Saturday, October 6, 2007

Bush Says US Does ‘Not Use Torture’

by Barbara Ferguson

WASHINGTON, 6 October 2007 — President George W. Bush yesterday defended the Central Intelligence Agency’s use of “black sites,” or secret overseas prisons, to interrogate terrorism suspects — and said the United States does not use torture.

Bush said he put the program “in motion” to detain and question terrorism suspects, and it had yielded information that helped “better protect” Americans. The program has sparked criticism over interrogation methods.

“I have put this program in place for a reason — that is to better protect the American people,” Bush said in an impromptu statement from the Oval Office yesterday morning. “You bet we’re going to detain ‘em, and you bet we’re going to question ‘em. This government does not torture people; we stick to US law and our international obligations.”

Bush addressed the controversy after calling in reporters to discuss the latest job numbers, which are down. He did not take questions. The president made the comments amid new disclosures that the Justice Department in 2005 had secretly endorsed the harshest interrogation techniques ever used by the CIA. The White House also confirmed the existence of two secret memos, first reported in The New York Times on Thursday, that appear to authorize the CIA the ability to use its most extreme interrogation techniques, including simulated drowning known as “water-boarding.” The Bush administration has been playing an elaborate cat-and-mouse game with Congress over acceptable methods of interrogation since the 9/11 terror attacks.

Bush has said the Geneva Conventions prohibiting the mutilation, cruel treatment and torture of detainees do not apply to Al-Qaeda members.

Justice’s Office of Legal Counsel seemed to agree. In a 2002 memo to former Attorney General Alberto Gonzales, then White House counsel, it claimed Bush was not bound by federal anti-torture laws and argued that anyone using tactics authorized by the president could not be prosecuted.

Moreover, the memo argued cruel and degrading treatment was not illegal so long as it did not produce physical pain equivalent to organ failure or death or mental pain causing lasting psychological damage. The Abu Ghraib prison scandal triggered a marked shift in public — and congressional — opinion.
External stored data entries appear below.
-- ==== Sys2Proof/Machine/Weave.lean ====
section
/-!
DEFINITION. The commands of the Weavin engines: plans (R227 to R230, R248) and their entries (R232 to R247).
-/
namespace Sys2Proof.Machine
open Sys2Proof

/-! ## Plans -/

/-- The first free place of an engine. -/
def State.freePlace (s : State) (e : Nat) : Option Nat :=
  ((List.range 16).map (fun k => planIx e k)).find? (fun i => (s.plan i).isNone)

/-- R227: a plan of a transfer ring is under way. -/
def State.ringHasPlan (s : State) (r : Nat) : Bool :=
  s.weave.plans.any (fun p => match p.2 with
    | none => false
    | some x => x.ring = r)

/-- R248: the weight gate of a context after a WEIGHTS plan has ended. -/
def State.endGate (s : State) (c : Nat) (hold : Bool) (st : Status) : State :=
  let s := s.wr .wvGatestatus c st.code
  if st = .ok then s.wr .wvGate c (b2n hold)
  else (s.wr .wvGate c 2).raise 0x410 .wvGateFailed (some c) st.code 0

/-- R227, R228: what keeps a plan from running: its place, its header, its epoch. -/
def State.planCheck (s : State) (c dva : Nat) (h : Except Status (List Byte)) : Status :=
  match h with
  | .error .memUncorrectable => .memUncorrectable
  | .error _ => .wvPlanFormat
  | .ok h =>
    if dva % 64 ≠ 0 ∨ !wpFormed h ∨ !s.mapped c dva (64 + 128 * wpCount h) .read then .wvPlanFormat
    else if wpEpochchk h ∧ wpEpoch h ≠ s.rd .fltEpoch 0 % 2 ^ 32 then .wvEpoch
    else .ok

/-- WEAVE_PLAN_START (R227, R228): the WEAVE entry at the head of a transfer ring starts a plan, or completes with the reason it
cannot. -/
def execWeavePlanStart (met : Met Nat) (s : State) : Result :=
  let s := s.eccFound met.ecc
  let c := s.rd .dbCtx met.op
  match s.dvaRead c (s.entryDva met.op (s.rd .dbHead met.op)) 64 with
  | .error _ => .next s
  | .ok b =>
    let dva := fieldAt b 8 8
    let h := s.dvaRead c dva 64
    let hdr := match h with
      | .ok x => x
      | .error _ => []
    let st := s.planCheck c dva h
    let e := wpEngine hdr
    let place := s.freePlace e
    if !s.ringPending met.op 1 ∨ s.weaveHeld c ∨ s.flag .ctxClasspend c ∨ fieldAt b 0 1 % 16 ≠ 2 ∨ s.ringHasPlan met.op ∨ (st = .ok ∧ place.isNone) then .next s
    else
      match s.takeWork met.op with
      | (s, none) => .next s
      | (s, some w) =>
        let s := s.countDvaRead c dva 64
        match st, place with
        | .ok, some i =>
          let p : Plan := ⟨c, met.op, w.dva, w.complete, w.cring, w.tag, dva, hdr, s.weave.nextSeq, 0, [], none⟩
          let s : State := { s with weave := { s.weave with nextSeq := (s.weave.nextSeq + 1) % 2 ^ 16 } }
          let s := s.setPlan i (some p)
          .next (if wpWeights hdr then s.wr .wvGate c 1 else s)
        | st, _ =>
          let s := (s.recordError (0x410 + e) st 0).bump .wvPlansfailed c 1
          let s := if st = .wvEpoch ∧ wpWeights hdr then s.endGate c false st else s
          .next (s.workDone 6 w.complete w.cring st.code met.op w.tag dva 0xFFFFFFFF 0)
In 2005, US lawmakers passed the Detainee Treatment Act, which explicitly banned “cruel, inhuman or degrading” treatment of prisoners.

The president said yesterday that “the techniques that we used have been fully disclosed to appropriate members of the US Congress.” The Bush administration has briefed the Senate Select Committee on Intelligence about various aspects of the interrogation methods being used on terror suspects. But the committee has demanded to see the opinions written by Justice Department lawyers to justify the harshest methods.

Questions about harsh interrogation techniques have become a hallmark of the Bush administration and most of those questions continue to swirl around Justice Department’s former Attorney General Gonzales who, the reports said, approved the legal opinions to bring policy more in line with the wishes of President Bush.

Gonzales left his office last month amid charges he had politicized the Justice Department and compromised its independence in his zeal to accommodate his mentor, Bush.

Following disclosure of the Justice Department memos, Democratic lawmakers demanded that the agency turn over the two memos. The controversy could complicate the upcoming confirmation hearings for Attorney General-designate Michael B. Mukasey.

Democrats said they would call Steven Bradbury, the acting chief of legal counsel at the US Justice Department, identified by the Times as the author of the memos.